Published tribunal order
Tenancy Tribunal case 4827180 — Rent arrears at 21 Girvan Place, Tokoroa, South Waikato 3420
Decided 29 Apr 2024 · Published 29 Apr 2024 · Application 4827180
Mixed / unclear
- Rent arrears
- Property damage
Order
- Christina Perceval is to pay Eves Realty Limited $2,579.60 immediately, calculated as follows: DescriptionAmount Rubbish removal$437.00 Compensation for Garage Internal Partition Wall $2,122.16 Application Fee$20.44 Total award$2,579.60
Reasons
- The Landlord attended the hearing. The Tenant did not attend the hearing.
- The Landlord has applied for rent arrears, compensation, refund of the bond, and reimbursement of the filing fee following the end of the tenancy.
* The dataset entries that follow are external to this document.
-- ==== Sys2Proof/Machine/Crypto.lean ====
section
/-!
DEFINITION. SHA-384, and ECDSA signatures and their verification over the 384-bit brainpool curve of RFC 5639 (R25). The
manual names the algorithms and not their constants, which are those of the standards (PRESUMED, log entry 111).
-/
namespace Sys2Proof.Machine

/-! ### SHA-384 -/

/-- The largest number whose k-th power is at most `n`, from bit `b` down. -/
def rootFloor (k n : Nat) : (b : Nat) → Nat → Nat
  | 0, acc => acc
  | b + 1, acc => rootFloor k n b (if (acc + 2 ^ b) ^ k ≤ n then acc + 2 ^ b else acc)

/-- The first 80 primes. -/
def shaPrimes : List Nat :=
  [2, 3, 5, 7, 11, 13, 17, 19, 23, 29, 31, 37, 41, 43, 47, 53, 59, 61, 67, 71] ++
  [73, 79, 83, 89, 97, 101, 103, 107, 109, 113, 127, 131, 137, 139, 149, 151, 157, 163, 167, 173] ++
  [179, 181, 191, 193, 197, 199, 211, 223, 227, 229, 233, 239, 241, 251, 257, 263, 269, 271, 277, 281] ++
  [283, 293, 307, 311, 313, 317, 331, 337, 347, 349, 353, 359, 367, 373, 379, 383, 389, 397, 401, 409]

/-- The round constants: the first 64 bits of the fractions of the primes' cube roots. -/
def shaK : List Word := shaPrimes.map (fun p => BitVec.ofNat 64 (rootFloor 3 (p * 2 ^ 192) 68 0))
/-- The initial state of SHA-384: the same of the square roots of the 9th to the 16th. -/
def shaInit : List Word := ((shaPrimes.drop 8).take 8).map (fun p => BitVec.ofNat 64 (rootFloor 2 (p * 2 ^ 128) 68 0))

def rotr (w : Word) (n : Nat) : Word := (w >>> n) ||| (w <<< (64 - n))
/-- Word `i` of a list. -/
def nthWord (l : List Word) (i : Nat) : Word := (l[i]?).getD 0

/-- The message schedule, newest word first. -/
def shaExtend : (n : Nat) → List Word → List Word
  | 0, w => w
  | n + 1, w =>
    let a := nthWord w 1
    let b := nthWord w 14
    let s1 := rotr a 19 ^^^ rotr a 61 ^^^ (a >>> 6)
    let s0 := rotr b 1 ^^^ rotr b 8 ^^^ (b >>> 7)
    shaExtend n ((s1 + nthWord w 6 + s0 + nthWord w 15) :: w)

/-- One round on the state a to h. -/
def shaRound (st : List Word) (kw : Word × Word) : List Word :=
  let a := nthWord st 0
  let e := nthWord st 4
  let t1 := nthWord st 7 + (rotr e 14 ^^^ rotr e 18 ^^^ rotr e 41) + ((e &&& nthWord st 5) ^^^ (~~~e &&& nthWord st 6)) + kw.1 + kw.2
  let t2 := (rotr a 28 ^^^ rotr a 34 ^^^ rotr a 39) + ((a &&& nthWord st 1) ^^^ (a &&& nthWord st 2) ^^^ (nthWord st 1 &&& nthWord st 2))
  [t1 + t2, a, nthWord st 1, nthWord st 2, nthWord st 3 + t1, e, nthWord st 5, nthWord st 6]

/-- A big-endian number. -/
def beNat (bs : List Byte) : Nat := bs.foldl (fun n b => n * 256 + b.toNat) 0
def beBytes (n v : Nat) : List Byte := (leBytes n v).reverse

/-- One block of 128 bytes. -/
def shaBlock (st : List Word) (block : List Byte) : List Word :=
  let w := (List.range 16).map (fun i => BitVec.ofNat 64 (beNat ((block.drop (8 * i)).take 8)))
  let w := (shaExtend 64 w.reverse).reverse
  List.zipWith (· + ·) st ((shaK.zip w).foldl shaRound st)

def shaBlocks : (n : Nat) → List Byte → List Word → List Word
  | 0, _, st => st
  | n + 1, bs, st => shaBlocks n (bs.drop 128) (shaBlock st (bs.take 128))

/-- The SHA-384 of a byte string (R25). -/
def sha384 (m : List Byte) : List Byte :=
  let zeros := (128 - (m.length + 17) % 128) % 128
  let padded := m ++ [0x80] ++ List.replicate zeros 0 ++ beBytes 16 (8 * m.length)
  ((shaBlocks (padded.length / 128) padded shaInit).take 6).flatMap (fun w => beBytes 8 w.toNat)

/-! ### The curve -/

/-- The field, the curve y² = x³ + a x + b, its base point and its order (brainpoolP384r1 of RFC 5639). -/
def curveP : Nat := 0x8CB91E82A3386D280F5D6F7E50E641DF152F7109ED5456B412B1DA197FB71123ACD3A729901D1A71874700133107EC53
def curveA : Nat := 0x7BC382C63D8C150C3C72080ACE05AFA0C2BEA28E4FB22787139165EFBA91F90F8AA5814A503AD4EB04A8C7DD22CE2826
def curveB : Nat := 0x04A8C7DD22CE28268B39B55416F0447C2FB77DE107DCD2A62E880EA53EEB62D57CB4390295DBC9943AB78696FA504C11
def curveG : Nat × Nat :=
  (0x1D1C64F068CF45FFA2A63A81B7C13F6B8847A3E77EF14FE3DB7FCAFE0CBD10E8E826E03436D646AAEF87B2E247D4AF1E,
   0x8ABE1D7520F9C2A45CB1EB8E95CFD55262B70B29FEEC5864E19C054FF99129280E4646217791811142820341263C5315)
def curveN : Nat := 0x8CB91E82A3386D280F5D6F7E50E641DF152F7109ED5456B31F166E6CAC0425A7CF3AB6AF6B7FC3103B883202E9046565

/-- x ^ e modulo m, from the low bits of e up. -/
def powMod (m : Nat) : (fuel : Nat) → (x e acc : Nat) → Nat
  | 0, _, _, acc => acc
  | fuel + 1, x, e, acc => powMod m fuel (x * x % m) (e / 2) (if e % 2 == 1 then acc * x % m else acc)
/-- The inverse modulo a prime of at most 384 bits. -/
def invMod (m x : Nat) : Nat := powMod m 384 (x % m) (m - 2) 1

/-- The sum of two points; none is the point at infinity. -/
def addPoint : Option (Nat × Nat) → Option (Nat × Nat) → Option (Nat × Nat)
  | none, q => q
  | p, none => p
  | some (x1, y1), some (x2, y2) =>
    if x1 == x2 && (y1 + y2) % curveP == 0 then none
    else
      let l := if x1 == x2 then (3 * x1 * x1 + curveA) * invMod curveP (2 * y1) % curveP
        else (y2 + curveP - y1) * invMod curveP (x2 + curveP - x1) % curveP
      let x3 := (l * l + 2 * curveP - x1 - x2) % curveP
      some (x3, (l * (x1 + curveP - x3) + curveP - y1) % curveP)

/-- k times a point. -/
def mulPoint : (fuel : Nat) → (k : Nat) → (p acc : Option (Nat × Nat)) → Option (Nat × Nat)
  | 0, _, _, acc => acc
  | fuel + 1, k, p, acc => mulPoint fuel (k / 2) (addPoint p p) (if k % 2 == 1 then addPoint acc p else acc)

/-- Whether `sig`, r then s, is a signature of `msg` under a public key, x then y, all big-endian (R25). -/
def ecdsaVerify (key msg sig : List Byte) : Bool :=
  let x := beNat (key.take 48)
  let y := beNat ((key.drop 48).take 48)
  let r := beNat (sig.take 48)
  let s := beNat ((sig.drop 48).take 48)
  let e := beNat (sha384 msg)
  let w := invMod curveN s
  decide (x < curveP) && decide (y < curveP) && (y * y) % curveP == (x * x * x + curveA * x + curveB) % curveP &&
  decide (0 < r) && decide (r < curveN) && decide (0 < s) && decide (s < curveN) &&
  (match addPoint (mulPoint 384 (e * w % curveN) (some curveG) none) (mulPoint 384 (r * w % curveN) (some (x, y)) none) with
   | some q => q.1 % curveN == r
   | none => false)

/-- The signature, r then s, big-endian, of `msg` with private key `d` and a nonce (R25). A nonce that gives a zero is passed over
for the next number. -/
def ecdsaSign (d : Nat) (msg : List Byte) : (fuel : Nat) → (nonce : Nat) → List Byte
  | 0, _ => []
  | fuel + 1, nonce =>
    let k := nonce % (curveN - 1) + 1
    let r := ((mulPoint 384 k (some curveG) none).map (fun q => q.1 % curveN)).getD 0
    let s := invMod curveN k * (beNat (sha384 msg) + r * d) % curveN
    if r == 0 || s == 0 then ecdsaSign d msg fuel (nonce + 1) else beBytes 48 r ++ beBytes 48 s

end Sys2Proof.Machine
end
Did the tenant comply with their obligations at the end of the tenancy?
- At the end of the tenancy the tenant must leave the premises reasonably clean and tidy, remove all rubbish, return all keys and security devices, and leave all chattels provided for their benefit. See section 40(1)(e)(ii)-(v) Residential Tenancies Act 1986.
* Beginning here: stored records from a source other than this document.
/-- A packet sent before leaves again: a replay, or one that the injector has held long enough, in a later slot that reaches
its peer with room for it (R281, R288, R299). -/
def canResend (s : State) (u : Sent) : Bool :=
  (u.again || (match u.later with | some t => decide (t ≤ s.clock) && decide (u.slot < absSlot s) | none => false)) &&
  (lanesTo s u.dim u.peer).contains u.plane && decide (flitsOn s u.dim u.plane + u.pkt.flits ≤ 104)

/-- One pass over the packets that are to leave again, in the order of their `LSEQ` on each link (R288). -/
def resendPass : List Sent → List Nat → State → List Sent → State
  | [], _, s, kept => { s with fabric := { s.fabric with unacked := kept.reverse } }
  | u :: rest, blocked, s, kept =>
    let k := linkKey u.dim u.plane u.peer
    if !blocked.contains k && canResend s u then
      let r := emit s u
      resendPass rest blocked r.1 (r.2 :: kept)
    else resendPass rest (if u.again then k :: blocked else blocked) s (u :: kept)

/-- One pass over the send queue, in `SSEQ` order within each stream (R287): every packet that finds a lane
leaves, in clocks 8 to 127 of a slot (R281, R312). -/
def sendPass : List TxItem → List (Nat × Nat × Nat) → State → List TxItem → State
  | [], _, s, kept => { s with fabric := { s.fabric with txq := kept.reverse } }
  | i :: rest, blocked, s, kept =>
    let stream := (i.pkt.src, i.pkt.dst, i.pkt.cls + if i.pkt.typ == 7 then 4 else 0)
    if blocked.contains stream || s.clock < i.ready || (i.pkt.ctrlCredited && (ctrlOf s i.dim i.peer).1 == 0) then
      sendPass rest (stream :: blocked) s (i :: kept)
    else
      match laneFor s i with
      | none => sendPass rest (stream :: blocked) s (i :: kept)
      | some k => sendPass rest blocked (putOn s i k) kept

/-- The packets that leave on a clock: replays first, then new ones (R281, R287, R288). -/
def sendPackets (s : State) : State :=
  if !fabricOn s || slotClock s < 8 then s
  else
    let s := if s.fabric.unacked.any (canResend s) then resendPass s.fabric.unacked [] s [] else s
    if s.fabric.txq.isEmpty then s else sendPass s.fabric.txq [] s []

/-! ### Link replay -/

/-- A packet of the package's own that a command awaits: a write, a read request, a signal or a send of its stream, or the
pod-scope operation of an `FWRS.sc` (R286, R306). -/
def Packet.awaitedBy (p : Packet) (own : Nat) (a : FabActive) : Bool :=
  p.src == own && (p.typ == 0 || p.typ == 1 || p.typ == 3 || p.typ == 6) &&
  a.awaiting.any (fun w => p.dst == w.dst && p.cls == w.cls && ((a.cmd.op == 2 && a.cmd.flag && p.typ == 0) || p.sseq == w.sseq))
/-- Commands some of whose packets were replayed (R307). -/
def markReplayed (s : State) (us : List Sent) : State :=
  { s with fabric := { s.fabric with ports := s.fabric.ports.map (fun p => (p.1, { p.2 with active := p.2.active.map (fun a =>
      { a with replayed := a.replayed || us.any (fun u => u.pkt.awaitedBy (ownPkg s) a) }) })) } }

/-- Replay every unacknowledged packet of a link (R288); past 8 replays the lane is suspended for the peer and
the packets go back to the send queue; the credits that they carried are still to be returned. -/
def replayLink (s : State) (dim plane peer : Nat) : State :=
  let k := linkKey dim plane peer
  let l := linkOf s k
  let mine := s.fabric.unacked.filter (fun u => u.dim == dim && u.plane == plane && u.peer == peer)
  let others := s.fabric.unacked.filter (fun u => !(u.dim == dim && u.plane == plane && u.peer == peer))
  let s := markReplayed s mine
  if mine.all (·.again) then s
  else if 8 ≤ l.replays then
    let s := setLink s k { l with suspended := true, replays := 0, owed := l.owed + (mine.map (·.cred)).foldl (· + ·) 0 }
    let c := ctrlOf s dim peer
    let s := setCtrl s dim peer (c.1, c.2 + (mine.map (·.ccred)).foldl (· + ·) 0)
    let s := { s with fabric := { s.fabric with
      unacked := others
      txq := (mine.filter (fun u => !u.pkt.linkAck)).map (fun u => { pkt := u.pkt, dim := dim, peer := peer, ready := s.clock }) ++ s.fabric.txq } }
    fabricEvent s dim 0 plane 6
  else
    let s := setLink s k { l with replays := l.replays + 1 }
    { s with fabric := { s.fabric with unacked := others ++ mine.map (fun u => { u with again := true, later := none }) } }

/-- Links whose oldest unacknowledged packet is one table period old (R288). -/
def linkTimeouts (s : State) : State :=
  let old := (s.fabric.unacked.filter (fun u => !u.again && !u.quiet && decide (u.slot + planePorts s u.dim < absSlot s))).map (fun u => (u.dim, u.plane, u.peer))
  old.eraseDups.foldl (fun s k => replayLink s k.1 k.2.1 k.2.2) s

/-- The package at a coordinate of a dimension, the others being this package's. -/
def peerPkg (s : State) (dim x : Nat) : Nat :=
  if dim == 0 then podPkg s x else if dim == 1 then pkgCode s.part.cx.val x s.part.cz.val else pkgCode s.part.cx.val s.part.cy.val x

/-- The acknowledgement that returns credits and `ACKSEQ` when no packet is due by clock 64 (R285, R288). It takes the link's next
number and is kept and replayed as every packet is. -/
def creditAck (s : State) (dim plane peer : Nat) : State :=
  let k := linkKey dim plane peer
  let l := linkOf s k
  let c := ctrlOf s dim peer
  if l.owed == 0 && c.2 == 0 && !l.nak && !l.ackDue then s
  else if !fabricOn s || slotClock s < 8 || l.suspended || replaying s dim plane peer || !(lanesTo s dim peer).contains plane || 104 ≤ flitsOn s dim plane then s
  else
    let p : Packet := { typ := 7, cls := 3, src := ownPkg s, dst := peerPkg s dim peer, aux := 0x100 }
    let u : Sent := { pkt := p, dim := dim, plane := plane, peer := peer, lseq := l.txLseq, slot := absSlot s, cred := min 16 l.owed, ccred := min 4 c.2 }
    let s := setCtrl (setLink s k { l with txLseq := (l.txLseq + 1) % 4096, owed := l.owed - u.cred }) dim peer (c.1, c.2 - u.ccred)
    let r := emit s u
    { r.1 with fabric := { r.1.fabric with unacked := r.1.fabric.unacked ++ [r.2] } }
- The Tenant did not remove all rubbish, according to the Landlord. The cost of removing the rubbish came to $437.00 as per the invoice from a third-party contractor who completed the job.
Is the tenant responsible for the damage to the premises?
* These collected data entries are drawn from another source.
/-- Fast or fallback step k on translated operands (R269 to R272). Its bytes change as it begins; until it ends no other
access reaches the lines of its rows. `POISON` and `STAGED` tell of sectors that were written so (R273). -/
def rowPerform (s : State) (port : Nat) (o : RowOp) (dst : List (Nat × Nat)) (srcs : List (List (Nat × Nat))) : State :=
  let secs := runSectors (dst ++ srcs.flatten)
  let extra := 4 * dirtyCount s secs
  let s := flushSectors s secs
  let fast := fastStep s o dst srcs
  let clocks := rowClocks s o ((dst.head?.map (·.1)).getD 0) * (if fast then 1 else 16) + extra
  let r := srcs.foldl (fun acc l => let q := rowReads acc.1 l o; (q.1, acc.2 ++ [q.2])) (s, [])
  let l := ((runSectors dst).zipIdx).map (fun p => (p.1, rowValue o p.2 r.2))
  let s := rowWrites r.1 l o
  let s := flushSectors s (runSectors dst)
  let staged := (rowViewer s o).stages && (runSectors dst).any (fun k => (stagedAt s k).isSome)
  let o := { o with
    k := o.k + 1, started := true, ready := s.clock + clocks, runs := dst ++ srcs.flatten, reached := none
    fallback := o.fallback || !fast, poison := o.poison || l.any (fun p => p.2.2 && !stackFailed s (p.1 * 32)), staged := o.staged || staged }
  let p := rowPortOf s port
  let s := eregSet s (64 + port) 8 (BitVec.ofNat 64 (rowSteps o - o.k))
  setRowPort s port { p with queue := o :: p.queue.drop 1 }

/-- An operation starts (R246, R277, R278): the active set takes its registers, an armed shadow set is disarmed, and a task
of an unstaged node is no longer restartable. -/
def rowStart (s : State) (port : Nat) (o : RowOp) : State :=
  let s := ([o.dst, o.a, o.b, o.desc, BitVec.ofNat 64 o.op].zipIdx).foldl (fun s p => eregSet s (64 + port) p.2 p.1) s
  let s := if o.armed then { s with bte := { s.bte with armed := eraseKey (64 + port) s.bte.armed } } else s
  if ((nodeOf s o.lnum o.node).map (·.unstaged)).getD true then spoilTag s o.lnum o.node o.tag else s

/-- An illegal value in an armed set (R278). -/
def rowIllegal (port : Nat) (o : RowOp) : Bool :=
  o.armed && !o.started && (decide (o.op < 13) || decide (18 < o.op) || rowDescBad o.desc.toNat ||
    bits o.desc.toNat 18 16 != port || (rowMisaligned o.op o.dst o.a o.b).isSome)

/-- The interval of a bank's refreshes (R276). -/
def refreshEvery (s : State) (k : Nat) : Nat := if s.plat.hot.getLsbD (k / 512) then 1950 else 3900
/-- A refresh has been postponed by 4 of the bank's intervals (R276). -/
def refreshPressing (s : State) (k first : Nat) : Bool := decide (first + 4 * refreshEvery s k ≤ s.clock)

/-- The next step's banks are free: none is being refreshed, has to be refreshed before it or has a step in progress, and no
step of another port that wants one of them reached it before (R266, R275, R276). -/
def banksFree (s : State) (port : Nat) (banks : List Nat) (reached : Nat) : Bool :=
  !banks.any (fun b => refreshing s b || s.rows.postponed.any (fun p => p.1 == b && refreshPressing s b p.2.1)) &&
  s.rows.ports.all (fun p => p.1 == port || (match p.2.queue with
    | o :: _ => !meets (goingBanks s o) banks && (match o.reached with
        | some t => !(decide (t < reached) || (t == reached && decide (p.1 < port))) || !meets (nextBanks s o) banks
        | none => true)
    | [] => true))

/-- A step waits before it reaches its banks: at a page or set that waits, and at lines staged for another node (R80, R129,
R153, R269, R429). -/
def rowAdmit (s : State) (o : RowOp) (dst : List (Nat × Nat)) (srcs : List (List (Nat × Nat))) : Acc Unit :=
  if (dst ++ srcs.flatten).any (fun r => pageWaits s r.1 || setScanned s r.1 r.2) then .wait s
  else settleClash 16 s (rowViewer s o) dst

/-- The next step of a port's operation, or its end (R266, R269, R275, R277, R278). -/
def rowStepNow (s : State) (port : Nat) : State :=
  let p := rowPortOf s port
  match p.queue with
  | [] => s
  | o :: rest =>
    if !p.post.isEmpty || s.clock < o.accepted + 64 || s.clock < o.ready || (!o.started && s.core.spilling) then s
    else if rowIllegal port o then rowEnd s port o Cause.illegalEncoding.code
    else if rowSteps o ≤ o.k then rowEnd s port o 0
    else
      match rowPlan s o with
      | .wait s => s
      | .fault s c _ _ => rowEnd s port o c.code
      | .ok s (dst, srcs, o) =>
        let s := setRowPort s port { p with queue := o :: rest }
        if 15 ≤ o.op && !(dst ++ srcs.flatten).all (fun r => inBitwise s r.1) then rowEnd s port o Cause.accessDenied.code
        else
          match rowAdmit s o dst srcs with
          | .wait s => s
          | .fault s c _ _ => rowEnd s port o c.code
          | .ok s _ =>
            let reached := o.reached.getD s.clock
            if !banksFree s port (runBanks s (dst ++ srcs.flatten)) reached then
              setRowPort s port { rowPortOf s port with queue := { o with reached := some reached } :: rest }
            else rowPerform (if o.started then s else rowStart s port o) port o dst srcs

/-- A port that waits to post (R244, R273). -/
def rowPost (s : State) (port : Nat) : State :=
  let p := rowPortOf s port
  match p.post with
  | w :: r => if canPost s then pushCompletion (setRowPort s port { p with post := r }) w else s
  | [] => s

def rowClock (s : State) (port : Nat) : State := if (rowPortOf s port).post.isEmpty then rowStepNow s port else rowPost s port

/-! ### Refresh -/

/-- A step is in progress on a bank (R276). -/
def bankStepped (s : State) (k : Nat) : Bool :=
  s.rows.ports.any (fun p => match p.2.queue with | o :: _ => (goingBanks s o).contains k | [] => false)
/-- A row operation that has begun goes on in a bank with its next step (R276). -/
def bankHeld (s : State) (k : Nat) : Bool :=
  s.rows.ports.any (fun p => match p.2.queue with
    | o :: _ => o.started && decide (o.k < rowSteps o) && (nextBanks s o).contains k
    | [] => false)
- A landlord must prove that damage to the premises occurred during the tenancy and is more than fair wear and tear. If this is established, to avoid liability, the tenant must prove they did not carelessly or intentionally cause or permit the damage. Tenants are liable for the actions of people at the premises with their permission. See sections 40(2)(a), 41 and 49B RTA.
- Where the damage is careless, and occurs after 27 August 2019, section 49B RTA applies. If the landlord becomes aware of the damage after 27 August, the damage is presumed to have occurred after that date unless the tenant proves otherwise.
- Where the damage is caused carelessly, and is covered by the landlord's insurance, the tenant's liability is limited to the lesser of the insurance excess or four weeks' rent (or four weeks' market rent in the case of a tenant paying income- related rent). See section 49B(3)(a) RTA.
- Where the damage is careless and is not covered by the landlord's insurance, the tenant's liability is limited to four weeks' rent (or market rent). See section 49B(3)(b) RTA. Where insurance money is irrecoverable because of the tenant's conduct, the property is treated as if it is not insured against the damage. See section 49B(3A)(a) RTA.
- Tenants are liable for the cost of repairing damage that is intentional or which results from any activity at the premises that is an imprisonable offence. This applies to anything the tenant does and anything done by a person they are responsible for. See section 49B(1) RTA.
- Damage is intentional where a person intends to cause damage and takes the necessary steps to achieve that purpose. Damage is also intentional where a person does something, or allows a situation to continue, knowing that damage is a certainty. See Guo v Korck [2019] NZHC 1541.
- The Tenant removed a partition wall inside the garage, affixing it to the outside of the garage to make a wood shelter. The timber used to build the internal wall was not treated and has been irreparably damaged by weather and rain. The damage is more than fair wear and tear, and the tenant has not disproved liability for the damage. The Landlord has provided and invoice for the construction of a replacement wall inside the garage, which cost I approve: $2,122.16.
- The amounts ordered are proved.
- I have taken into account betterment and depreciation. The landlord should be returned to the position they would have been in had the tenant not breached their obligations, and should not be better or worse off. In calculating depreciation, I have taken into account the age and condition of the items at the start of the tenancy and their likely useful lifespan.
- The Landlord has succeeded in its claims and I reimburse its filing fee.